Comment by hallole
20 hours ago
Thanks for this. Really quells the urge I get every so often to just code my own PDF editor, because they all suck and certainly it couldn't be THAT hard. Such hubris!
20 hours ago
Thanks for this. Really quells the urge I get every so often to just code my own PDF editor, because they all suck and certainly it couldn't be THAT hard.

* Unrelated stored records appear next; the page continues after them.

-- ==== Sys2Proof/Tests/Slice0.lean ====
section
/-! SUPPORT. The model's own tests: each check of WellFormed on an ill-formed term, the decoding of every constructor from
a word written out bit by bit from R64, worked examples of spec/ (the vector's name stands in each docstring), and a
witness for the hypotheses of every statement. -/

open Sys2Proof Sys2Proof.Machine

namespace Sys2Proof.Tests

/-! ## Ill-formed terms -/

theorem test_wf_height_not_multiple_of_8 : Geometry.wf ⟨128, 60⟩ = false := by decide
theorem test_wf_pages_not_8 : Geometry.wf ⟨128, 32⟩ = false := by decide
theorem test_wf_width_0 : Geometry.wf ⟨0, 64⟩ = false := by decide
theorem test_wf_width_129 : Geometry.wf ⟨129, 64⟩ = false := by decide
theorem test_build_refuses : Geometry.build ⟨128, 128⟩ = none := by decide
theorem test_wf_opcode_0 : CmdWord.wf 0x0000000000 = false := by decide
theorem test_wf_opcode_C : CmdWord.wf 0xC000000000 = false := by decide
theorem test_wf_reserved : CmdWord.wf 0x6300000703 = false := by decide
theorem test_wf_init_unused_v : CmdWord.wf 0x1100000000 = false := by decide
theorem test_wf_fill_unused_a : CmdWord.wf 0x3101000000 = false := by decide
theorem test_wf_pixel_unused_c : CmdWord.wf 0x2100000100 = false := by decide
theorem test_wf_hline_unused_d : CmdWord.wf 0x41020609FF = false := by decide
theorem test_wf_asm_256 : Asm.wf (.pixel 256 0 true) = false := by decide
theorem test_wf_asm_negative : Asm.wf (.rect 0 0 (-1) 3 true) = false := by decide
theorem test_assemble_refuses : assemble (.hline 2 6 300 true) = none := by decide

/-! ## Decoding: bits 39 to 0 as the pattern column of R64 lays them out -/

theorem test_decode_init : decode 0b0001000000000000000000000000000000000000#40 = .ok .init := by rfl
theorem test_decode_pixel :
    decode 0b0010000100000101000010100000000000000000#40 = .ok (.pixel 5 10 true) := by rfl
theorem test_decode_fill : decode 0b0011000100000000000000000000000000000000#40 = .ok (.fill true) := by rfl
theorem test_decode_hline :
    decode 0b0100000100000010000001100000100100000000#40 = .ok (.hline 2 6 9 true) := by rfl
theorem test_decode_vline :
    decode 0b0101000100000011000001100000101000000000#40 = .ok (.vline 3 6 10 true) := by rfl
theorem test_decode_line :
    decode 0b0110000100000000000000000000011100000011#40 = .ok (.line 0 0 7 3 true) := by rfl
theorem test_decode_rect :
    decode 0b0111000000000011000000110111101000111010#40 = .ok (.rect 3 3 122 58 false) := by rfl
theorem test_decode_star :
    decode 0b1000000100010100000111100000000100000010#40 = .ok (.star 20 30 1 2 true) := by rfl
theorem test_decode_heart :
    decode 0b1001000000010100000111100000000100000010#40 = .ok (.heart 20 30 1 2 false) := by rfl
theorem test_decode_square :
    decode 0b1010000100010100000111100000001100000011#40 = .ok (.square 20 30 3 3 true) := by rfl
theorem test_decode_frameOut : decode 0b1011000000000000000000000000000000000000#40 = .ok .frameOut := by rfl

/-- V9i, V9c, V9: one word of each kind that is refused, by its name. -/
theorem test_decode_refuses :
    decode 0x0000000000 = .error .undefinedOpcode ∧ decode 0x6300000703 = .error .reservedBits ∧
      decode 0x41020609FF = .error .unusedField := ⟨rfl, rfl, rfl⟩

/-- 30_encoding.md R68, P3: the words of two lines of assembler. -/
theorem test_assemble :
    assemble (.line 0 0 7 3 true) = some 0x6100000703 ∧ assemble (.plainRect 3 3 122 58 false) = some 0x7003037A3A := by
  decide

theorem test_table_word : decodeTableWord 40 0xA1141E0303 = some (.square 20 30 3 3 true) := by decide

/-! ## A state after INIT, and what is read back from an outcome -/

/-- FB with the marker and every plane cell `b`. -/
def plane (b : Byte) : Memory := (0, Config.dataMarker) :: (List.range' 1 1024).map fun i => (i, b)

/-- The state of R80's examples: just after INIT. -/
def ready : State := { State.reset with fb := plane 0 }

/-- The same with every pixel set, as after FILL 1. -/
def full : State := { State.reset with fb := plane 0xFF }

/-- FRAME_OUT waiting with byte 2 on offer to a consumer that takes no more. -/
def waiting : State :=
  { ready with engine := .emitting 2, inFlight := [Config.dataMarker, 0], consumer := .upTo 0 }

def cell (r : Result) (i : Nat) : Option Byte :=
  match r with
  | .next t => t.fb.read i
  | _ => none

def rangeErrOf (r : Result) : Option Bool :=
  match r with
  | .next t => some t.rangeErr
  | _ => none

def stopsAt (r : Result) : Option Nat :=
  match r with
  | .fault (.uninitialisedRead i) => some i
  | _ => none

Such hubris!
Heh, have at it, here's the full spec: https://developer.adobe.com/document-services/docs/assets/5b...
Should take... a weekend tops? ;) PDF is crazy and scary
> PDF includes eight basic types of objects: Boolean values, Integer and Real numbers, Strings, Names, Arrays, Dictionaries, Streams, and the null object
Wait, this is more complete than SOAP. It may be a good idea to redo the IPC protocol with a different serialization format!

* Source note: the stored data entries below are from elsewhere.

theorem cpiAttempt_of_ok (h : alignPass T m = (m1, true)) (hok : AllVerdictsOk T span m1) :
    cpiAttempt T span m = (m1, .dispatch) := by
  rcases cpiAttempt_cases T span m m1 true h with ⟨hfalse, -⟩ | ⟨-, -, ha⟩ | ⟨-, hrej, -⟩ | ⟨-, hnot, -⟩
  · cases hfalse
  · exact ha
  · exact absurd hrej (allVerdictsOk_not_rejected hok)
  · exact absurd hok hnot

theorem cpiAttempt_of_rejected (h : alignPass T m = (m1, true)) (hrej : SomeVerdictRejected T span m1) :
    cpiAttempt T span m = (checkedEvery T span m1, .retry) := by
  rcases cpiAttempt_cases T span m m1 true h with ⟨hfalse, -⟩ | ⟨-, hok, -⟩ | ⟨-, -, ha⟩ | ⟨-, -, hnot, -⟩
  · cases hfalse
  · exact absurd hrej (allVerdictsOk_not_rejected hok)
  · exact ha
  · exact absurd hrej hnot

theorem cpiAttempt_of_neither (h : alignPass T m = (m1, true)) (hok : ¬ AllVerdictsOk T span m1)
    (hrej : ¬ SomeVerdictRejected T span m1) : cpiAttempt T span m = (m1, .stop) := by
  rcases cpiAttempt_cases T span m m1 true h with ⟨hfalse, -⟩ | ⟨-, hok', -⟩ | ⟨-, hrej', -⟩ | ⟨-, -, -, ha⟩
  · cases hfalse
  · exact absurd hok' hok
  · exact absurd hrej' hrej
  · exact ha

/-- A pass that aligns without every verdict OK does not dispatch, and leaves the storage as all checks leave it. -/
theorem cpiAttempt_of_not_ok (h : alignPass T m = (m1, true)) (hok : ¬ AllVerdictsOk T span m1) :
    ∃ a, a ≠ .dispatch ∧ cpiAttempt T span m = (checkedEvery T span m1, a) := by
  by_cases hrej : SomeVerdictRejected T span m1
  · exact ⟨.retry, by decide, cpiAttempt_of_rejected h hrej⟩
  · refine ⟨.stop, by decide, ?_⟩
    rw [← cpiPass_eq_checkedEvery, cpiPass_of_not_rejected hrej]
    exact cpiAttempt_of_neither h hok hrej

end

/-- Settles O40: the first pass, and after a rejection the second, by how each ends. -/
theorem cpiNotifyChecksAllAndRetriesOnce : Obligations.CpiNotifyChecksAllAndRetriesOnce := by
  unfold Obligations.CpiNotifyChecksAllAndRetriesOnce
  intro cfg span m m1 aligned hmode halign
  rw [notifyMemory_cpi hmode]
  refine ⟨?_, ?_, ?_, ?_⟩
  · rintro rfl
    exact cpiNotify_of_stop (cpiAttempt_of_not_aligned halign)
  · rintro rfl hok
    exact cpiNotify_of_dispatch (cpiAttempt_of_ok halign hok)
  · rintro rfl hok hrej
    exact cpiNotify_of_stop (cpiAttempt_of_neither halign hok hrej)
  · rintro rfl hrej m2 again hagain
    have hretry := cpiAttempt_of_rejected halign hrej
    refine ⟨?_, ?_, ?_⟩
    · rintro rfl
      exact cpiNotify_of_retry hretry (cpiAttempt_of_not_aligned hagain)
    · rintro rfl hok
      exact cpiNotify_of_retry hretry (cpiAttempt_of_ok hagain hok)
    · rintro rfl hok
      obtain ⟨a, ha, hsecond⟩ := cpiAttempt_of_not_ok hagain hok
      rw [cpiNotify_of_retry hretry hsecond, decide_eq_false ha]

end Sys2Proof.Machine
end

section
/-! When an ADD_DATA dispatches (41_alignment.md sections 2 and 3; 42_cpi.md sections 2 and 4): what the storage then shows,
what is enough for it, and the bound that prevents it. -/

namespace Sys2Proof.Machine

/-! ### What a dispatch shows -/

/-- Every enabled channel has the counter t in front (41_alignment.md section 1). -/
def AlignedAt (t : Word) (m : Memory) : Prop := ∀ c ∈ m, c.enabled = true → HasFront t c

theorem alignPass_aligned {T : Word} {m m' : Memory} (h : alignPass T m = (m', true)) : ∃ t, AlignedAt t m' := by
  rcases alignPass_cases T m with ⟨-, hp⟩ | ⟨t, -, hp⟩
  · rw [hp] at h
    cases h
  · obtain ⟨rfl, hall⟩ := Prod.mk.inj (hp.symm.trans h)
    exact ⟨t, (allAt_iff _ _).mp hall⟩

/-- A pass dispatches only where it aligns and every verdict is OK (R78). -/
theorem cpiAttempt_dispatch {T span : Word} {m m' : Memory} (h : cpiAttempt T span m = (m', .dispatch)) :
    (∃ t, AlignedAt t m') ∧ AllVerdictsOk T span m' := by
  rcases halign : alignPass T m with ⟨m1, aligned⟩
  rcases cpiAttempt_cases T span m m1 aligned halign with ⟨-, ha⟩ | ⟨rfl, hok, ha⟩ | ⟨-, -, ha⟩ | ⟨-, -, -, ha⟩
  · cases ha.symm.trans h
  · cases ha.symm.trans h
    exact ⟨alignPass_aligned halign, hok⟩
  · cases ha.symm.trans h
  · cases ha.symm.trans h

Well, it's a descendant of Postscript (much like JSON is a descendant of Javascript, loosely)
Society would probably never recover if we started implementing RPC-in-Postscript though.
7.5.6 "Incremental updates" from the specification is an interesting section too, speaking about accessing data people didn't think to remove from PDF files properly.
We will be able to say that AGI has arrived when we can hand that spec off to a model and tell it to build an Acrobat clone.
We will be able to say that AGI has arrived when the AI hands it back and says "no".
1 reply →
Don't stop yourself before getting started. I believe in you - maybe you could write the one editor that would actually work!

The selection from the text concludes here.